I'm only interested in making a response to the original poster, since at least two people here seem to have tried to create cases which should be put into their own threads.

What you will need to do is somehow manage to rebuild the array. It isn't free, but there is a software solution called RAID Reconstructor that can most likely do a good job. I'm sure if you looked over the internet, you may be able to find other RAID repair tools. I do not bare in mind the non-standard RAID that Matrix RAID uses, so support may have to come more from Intel.
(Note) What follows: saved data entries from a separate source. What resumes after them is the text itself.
/-! ### Loads and stores (R188 to R191) -/

/-- The address of a load or store. -/
def State.memAddr (s : State) (n : Nat) (ra : BitVec 5) (imm : BitVec 12) : Nat := (s.sreg n ra + imm.signExtend 64).toNat

/-- The first two checks of an address: bits [63:48], then alignment (R188). -/
def memAddrCode (a size : Nat) : Nat := if 2 ^ 48 ≤ a then 0x0005 else if a % size ≠ 0 then 0x1003 else 0

/-- The instruction at the program counter faults on an address; a code that reaches no instance is recorded in GLB_ERR as well
(R16, R188, R193). -/
def State.faultAddress (s : State) (n code a : Nat) : State :=
  (if code = 0x0005 ∨ code = 0x0003 ∨ code = 0x0006 then s.decodeRefused code a else s).faultHere n code

/-- A load begins: it blocks until its data returns (R189). -/
def State.loadStart (s : State) (n size : Nat) (rd ra : BitVec 5) (imm : BitVec 12) : State :=
  let a := s.memAddr n ra imm
  let c := memAddrCode a size
  if c ≠ 0 then s.faultAddress n c a
  else (s.setSeq n { s.seq n with hold := .load a size rd.toNat s.tb }).setSeqPhase n seqLoad

/-- A store is posted; a refusal is kept until it is taken as a fault (R191). -/
def State.storePost (s : State) (n : Fin 64) (size : Nat) (rd ra : BitVec 5) (imm : BitVec 12) : State :=
  let a := s.memAddr n ra imm
  let c := memAddrCode a size
  if c ≠ 0 then s.faultAddress n c a
  else
    let pc := s.seqPc n
    let r := s.windowStore (.seq n) a (leBytes size (s.sreg n rd).toNat)
    let s := r.2
    let s := if r.1 = 0 ∨ (s.seq n).refused.isSome then s
      else s.setSeq n { s.seq n with refused := some (r.1, pc, s.imemWord n pc) }
    if s.seqPhase n = seqRunning then s.retireNext n else s

/-- The block that holds what a load asks for stands still with its clock, so no data return (R469). -/
def State.loadWaits (s : State) (a : Nat) : Bool :=
  match physArea a with
  | .lpddr => s.clockStops (1 + bridgeOf (channelOf a))
  | .csrWindow off => s.csrStops off
  | _ => false

/-- The data of a load returns; a load that returns later than 10 µs after its issue faults, and nothing is written (R189). -/
def State.loadReturn (s : State) (n : Fin 64) : State :=
  s.seqCycle n fun s => if !(s.coreRuns && decide (s.seqPhase n = seqLoad)) then s
  else match (s.seq n).hold with
    | .load a size rd since =>
      if s.loadWaits a then s
      else if since + 10000 < s.tb then s.faultHere n 0x1009
      else
      let r := s.windowLoad (.seq n) a size
      let s := r.2.2
      if r.1 ≠ 0 then s.faultHere n r.1
      else s.writeScalar n (BitVec.ofNat 5 rd) (BitVec.ofNat 64 r.2.1)
    | _ => s

/-- A load has not returned 10 µs after its issue (R189). -/
def State.loadTimeout (s : State) (n : Fin 64) : State :=
  s.seqCycle n fun s => if !(s.coreRuns && decide (s.seqPhase n = seqLoad)) then s
  else match (s.seq n).hold with
    | .load _ _ _ since => if since + 10000 ≤ s.tb then s.faultHere n 0x1009 else s
    | _ => s

/-- A refused store is taken as a fault (R191). -/
def State.storeRefused (s : State) (n : Fin 64) : State :=
  s.seqCycle n fun s => if s.coreRuns && s.seqActive n then s.afterStores n id else s

/-! ### ISSUE (R192 to R195) -/

/-- The code with which ISSUE faults on its descriptor's address, 0 for none (R193); a line of a DEAD channel gives 0x1806
(R219). -/
def State.descCode (s : State) (a size : Nat) : Nat :=
  if a % 64 ≠ 0 then 0x1003
  else if 2 ^ 48 ≤ a then 0x0005
  else if s.inDisabledCore a 1 || s.inDisabledCore (a + size - 1) 1 then 0x0003
  else if !s.inLpOrCore a size then 0x0005
  else if s.fetchDead a size then 0x1806
  else if s.fetchPoisoned a size then 0x1008
  else 0

/-- A target takes the command of an ISSUE. -/
def State.issueTaken (s : State) (n : Nat) (d : Desc) (t : IssueTarget) : State :=
  (s.stat (Reg.SEQ_STAT_ISSUES + instDelta n) 1).deliver n d t

/-- ISSUE with its form: none blocking, a predicate for NOWAIT (R194). -/
def State.issue (s : State) (n : Nat) (target : BitVec 4) (ra : BitVec 5) (nowait : Option (BitVec 3)) : State :=
  s.afterStores n fun s =>
    match issueTarget target.toNat with
    | none => s.faultHere n 0x1006
    | some t =>
      let a := (s.sreg n ra).toNat
      let c := s.descCode a t.bytes
      if c ≠ 0 ∧ c ≠ 0x1008 then s.faultAddress n c a
      else
        let d := bytesToDesc (t.bytes / 8) (s.fetch a t.bytes)
        let s := s.noteFetch a t.bytes
        if c ≠ 0 then s.faultHere n c
        else if s.issueRoom n t then
          match nowait with
          | some pd => (s.writePred n pd true).issueTaken n d t
          | none => (s.retireNext n).issueTaken n d t
        else match nowait with
          | some pd => s.writePred n pd false
          | none =>
            if s.waitLimit n = 0 then s.faultHere n 0x100A
            else (s.setSeq n { s.seq n with hold := .issue target.toNat d s.tb }).setSeqPhase n seqStalled

/-- A stalled ISSUE finds room; after a stall longer than WAIT_LIMIT it faults and delivers nothing (R194). -/
def State.issueFindsRoom (s : State) (n : Fin 64) : State :=
  s.seqCycle n fun s => if !(s.coreRuns && decide (s.seqPhase n = seqStalled)) then s
  else match (s.seq n).hold with
    | .issue t d since =>
      (match issueTarget t with
       | none => s
       | some t =>
         if since + s.waitLimit n < s.tb then (s.countHold n).faultHere n 0x100A
         else if s.issueRoom n t then ((s.countHold n).retireNext n).issueTaken n d t else s)
    | _ => s

/-- A stall longer than WAIT_LIMIT faults; the command is not delivered (R194). -/
def State.issueStall (s : State) (n : Fin 64) : State :=
  s.seqCycle n fun s => if !(s.coreRuns && decide (s.seqPhase n = seqStalled)) then s
  else match (s.seq n).hold with
    | .issue _ _ since =>
      if since + s.waitLimit n < s.tb then (s.countHold n).faultHere n 0x100A else s
    | _ => s
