/-- A line read answers stored, corrected or no data with its code; a line write stores exactly its bytes; scrub keeps them. (07_memory_pans_queues.md (Error correction and poison), 07_memory_pans_queues.md (Retirement and scrub), 07_memory_pans_queues.md (Channels, bridges and addresses), 06_sequencer.md (Registers, predicates and the instruction store)) -/
def Obligations.LinesAreReadAndWrittenUnderEcc : Prop :=
  (∀ (pa : BitVec 42) (nBad : Nat) (mc : Bool) (s : State), Claims.powered s →
    let l := pa.toNat / 64 * 64
    let ch := channelOf l
    let lim := s.fld Reg.MCH_ECC_CTRL_CORR_LIMIT (instDelta ch)
    (Claims.clearLine s l →
      (nBad = 0 → exec (.lineRead pa nBad mc) s = .next { s with out := .lineData l (s.readBytes l 64) 0 :: s.out }) ∧
      (0 < nBad → nBad ≤ lim → ∃ t, exec (.lineRead pa nBad mc) s = .next t ∧ t.out = .lineData l (s.readBytes l 64) 0 :: s.out ∧
        Claims.memSame s t ∧ t.poisoned l 64 = false ∧ Claims.rose s t (Reg.MCH_STAT_CE_LINES + instDelta ch) 1 ∧
        Claims.rose s t (Reg.MCH_STAT_CE_BYTES + instDelta ch) nBad) ∧
      (0 < nBad → lim < nBad → nBad ≤ 4 → ∃ t, exec (.lineRead pa nBad mc) s = .next t ∧ t.out = .lineData l [] 0x1801 :: s.out ∧
        Claims.memSame s t ∧ t.poisoned l 64 = true ∧ Claims.rose s t (Reg.MCH_STAT_UE + instDelta ch) 1 ∧
        (t.reg (Reg.MCH_UE_ADDR + instDelta ch)).toNat = l + 2 ^ 63)) ∧
    (l + 64 ≤ generalSize → s.chanDead ch = false → s.viewAt l = none → s.poisoned l 64 = true → s.hasUe l 64 = false → nBad ≤ 3 →
      ∃ t, exec (.lineRead pa nBad mc) s = .next t ∧ t.out = .lineData l [] 0x1802 :: s.out ∧ Claims.raised s t (chanSite ch) 0x1802 ∧
        Claims.rose s t (Reg.MCH_STAT_POISON_READ + instDelta ch) 1 ∧
        t = { s with regs := t.regs, log := t.log, power := t.power, out := t.out }) ∧
    (l + 64 ≤ generalSize → s.chanDead ch = true → s.viewAt l = none →
      exec (.lineRead pa nBad mc) s = .next { s with out := .lineData l [] 0x1806 :: s.out }) ∧
    (generalSize < l + 64 → pa.toNat < lpddrSize → s.viewAt l = none → mc = false →
      ∃ t, exec (.lineRead pa nBad mc) s = .next t ∧ t.out = .lineData l [] 0x1C01 :: s.out ∧ Claims.raised s t (bridgeSite (bridgeOf ch)) 0x1C01 ∧
        t = { s with regs := t.regs, log := t.log, power := t.power, out := t.out }) ∧
    (lpddrSize ≤ pa.toNat → ∃ t, exec (.lineRead pa nBad mc) s = .next t ∧ t.out = .lineData l [] 0x0005 :: s.out ∧
      Claims.raised s t glbSite 0x0005 ∧ t = { s with regs := t.regs, log := t.log, power := t.power, out := t.out })) ∧
  (∀ (pa : BitVec 42) (data : Bytes) (poison mc : Bool) (s : State), Claims.powered s →
    let l := pa.toNat / 64 * 64
    let bs := data.take (64 - pa.toNat % 64)
    bs ≠ [] → l + 64 ≤ generalSize → s.touchesView pa.toNat bs.length = false →
    (s.chanDead (channelOf l) = false → (s.poisoned l 64 = false ∨ bs.length = 64) → ∃ t, exec (.lineWrite pa data poison 0 mc) s = .next t ∧
      t = { s with mem := t.mem, scratch := t.scratch, bad := t.bad, out := .done pa.toNat 0 :: s.out } ∧
      (poison = false → Claims.stored s t pa.toNat bs ∧ t.poisoned l 64 = false) ∧
      (poison = true → t.poisoned l 64 = true) ∧ (∀ x, x / 64 ≠ l / 64 → t.readByte x = s.readByte x ∧ t.badAt x = s.badAt x)) ∧
    (s.chanDead (channelOf l) = false → s.poisoned l 64 = true → s.hasUe l 64 = false → bs.length < 64 → ∃ t, exec (.lineWrite pa data poison 0 mc) s = .next t ∧
      t = { s with regs := t.regs, log := t.log, power := t.power, out := .done pa.toNat 0x1803 :: s.out } ∧
      t.fld Reg.MCH_ERR_CODE (instDelta (channelOf l)) = 0x1803 ∧ Claims.rose s t (Reg.MCH_STAT_POISON_READ + instDelta (channelOf l)) 1) ∧
    (s.chanDead (channelOf l) = true → exec (.lineWrite pa data poison 0 mc) s = .next { s with out := .done pa.toNat 0x1806 :: s.out })) ∧
  (∀ (pa : BitVec 42) (s : State), Claims.powered s → pa.toNat < lpddrSize →
    let ch := channelOf (pa.toNat / 64 * 64)
    (s.fld Reg.MBD_CTRL_SCRUB_HOURS (instDelta (bridgeOf ch)) = 0 → exec (.patrolScrub pa 0) s = .next s) ∧
    (s.fld Reg.MBD_CTRL_SCRUB_HOURS (instDelta (bridgeOf ch)) ≠ 0 → s.chanDead ch = false → s.poisoned (pa.toNat / 64 * 64) 64 = false → s.spareHome (pa.toNat / 64 * 64) = pa.toNat / 64 * 64 →
      ∃ t, exec (.patrolScrub pa 0) s = .next t ∧ t = { s with regs := t.regs } ∧
        Claims.rose s t (Reg.MCH_STAT_SCRUB_LINES + instDelta ch) 1 ∧ Claims.regsOutside [Reg.MCH_STAT_SCRUB_LINES + instDelta ch] s t)) ∧
  (∀ (ch : Fin 384) (s : State), Claims.powered s → s.fld Reg.RAS_STATE_FALLOW = 0 → s.inChipWindow = false → Claims.noneFrom s 4 →
    ∃ t, exec (.channelDead ch) s = .next t ∧ t.fld Reg.MCH_STATE_DEAD (instDelta ch) = 1 ∧ t.fld Reg.MCH_STATE_TRAINED (instDelta ch) = 0 ∧
      Claims.triggered s t 4 6 ch 0x1806 (1 + ch.val / 48) ∧ Claims.memSame s t ∧
      t = { s with regs := t.regs, log := t.log, power := t.power, ras := t.ras }) ∧
  (∀ (req : Requester) (n : Fin 64) (v : BitVec 32) (s : State), Claims.coreRuns s → s.coreEnabled n = true → Claims.mayAccess s req →
    let i := s.fld Reg.SEQ_IMEM_ADDR_INDEX (instDelta n)
    (s.seqRun n = false → ∃ t, exec (.seqImemDataWrite req n v) s = .next t ∧
      t = { s with regs := t.regs, imem := t.imem, out := .csr 0 0 :: s.out } ∧ t.imemWord n i = v.toNat ∧
      t.fld Reg.SEQ_IMEM_ADDR_INDEX (instDelta n) = (i + 1) % 65536 ∧
      (∀ (m : Fin 64) k, k < 65536 → (m, k) ≠ (n, i) → t.imemWord m k = s.imemWord m k) ∧
      Claims.regsOutside [Reg.SEQ_IMEM_ADDR + instDelta n] s t) ∧
    (s.seqRun n = true → ∃ t, exec (.seqImemDataWrite req n v) s = .next t ∧ Claims.accessRefused s t (site 4 n) 0x100C) ∧
    (∃ t, exec (.seqImemDataRead req n) s = .next t ∧ t = { s with regs := t.regs, out := .csr 0 (s.imemWord n i % 2 ^ 64) :: s.out } ∧
      t.fld Reg.SEQ_IMEM_ADDR_INDEX (instDelta n) = (i + 1) % 65536 ∧ Claims.regsOutside [Reg.SEQ_IMEM_ADDR + instDelta n] s t))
Anyway, unplug the one of the drive data cables, and restart the computer. Then the other way around. The entire point is to get the controller to recognize the drive again, and hopefully get things going back to how they were. In a nutshell, Offline Member means that it is having trouble accessing the drive.


----------



## ItzMe2134

Hi Jay,

RAID Reconstructor is meant for use with RAID 5 or 0
I'm using Intel RAID 1. 

I also tried unplugging one drive, and then the other.
Putting them beck resulted in a 2nd invalid Volume0:1 :4-dontkno

Oh well... Thnx anyway.


PS: Thought i put same kind of probs in the same thread.
especially since last reply was over a year ago...


----------



## Jay_JWLH

I do hate when people bring up incredibly old threads. I rarely even notice. I expect this thread to become closed...
But if you make your own thread and I see it, I would be glad to help with that.


----------



## ItzMe2134

whatever we do it's no gud...
If make new thread, people will say this thread allready excists... 
i goto the source: Intel!


----------